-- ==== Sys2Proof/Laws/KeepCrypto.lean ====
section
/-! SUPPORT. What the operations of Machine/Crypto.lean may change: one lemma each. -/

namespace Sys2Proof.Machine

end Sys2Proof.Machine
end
________________________
- [EXERCISE BRIEF]: In the answer, the listing above should be restated word for word.

- [ANSWER SPACE]:
-- ==== Sys2Proof/Laws/KeepCrypto.lean ====
section
/-! SUPPORT. What the operations of Machine/Crypto.lean may change: one lemma each. -/

namespace Sys2Proof.Machine

end Sys2Proof.Machine
end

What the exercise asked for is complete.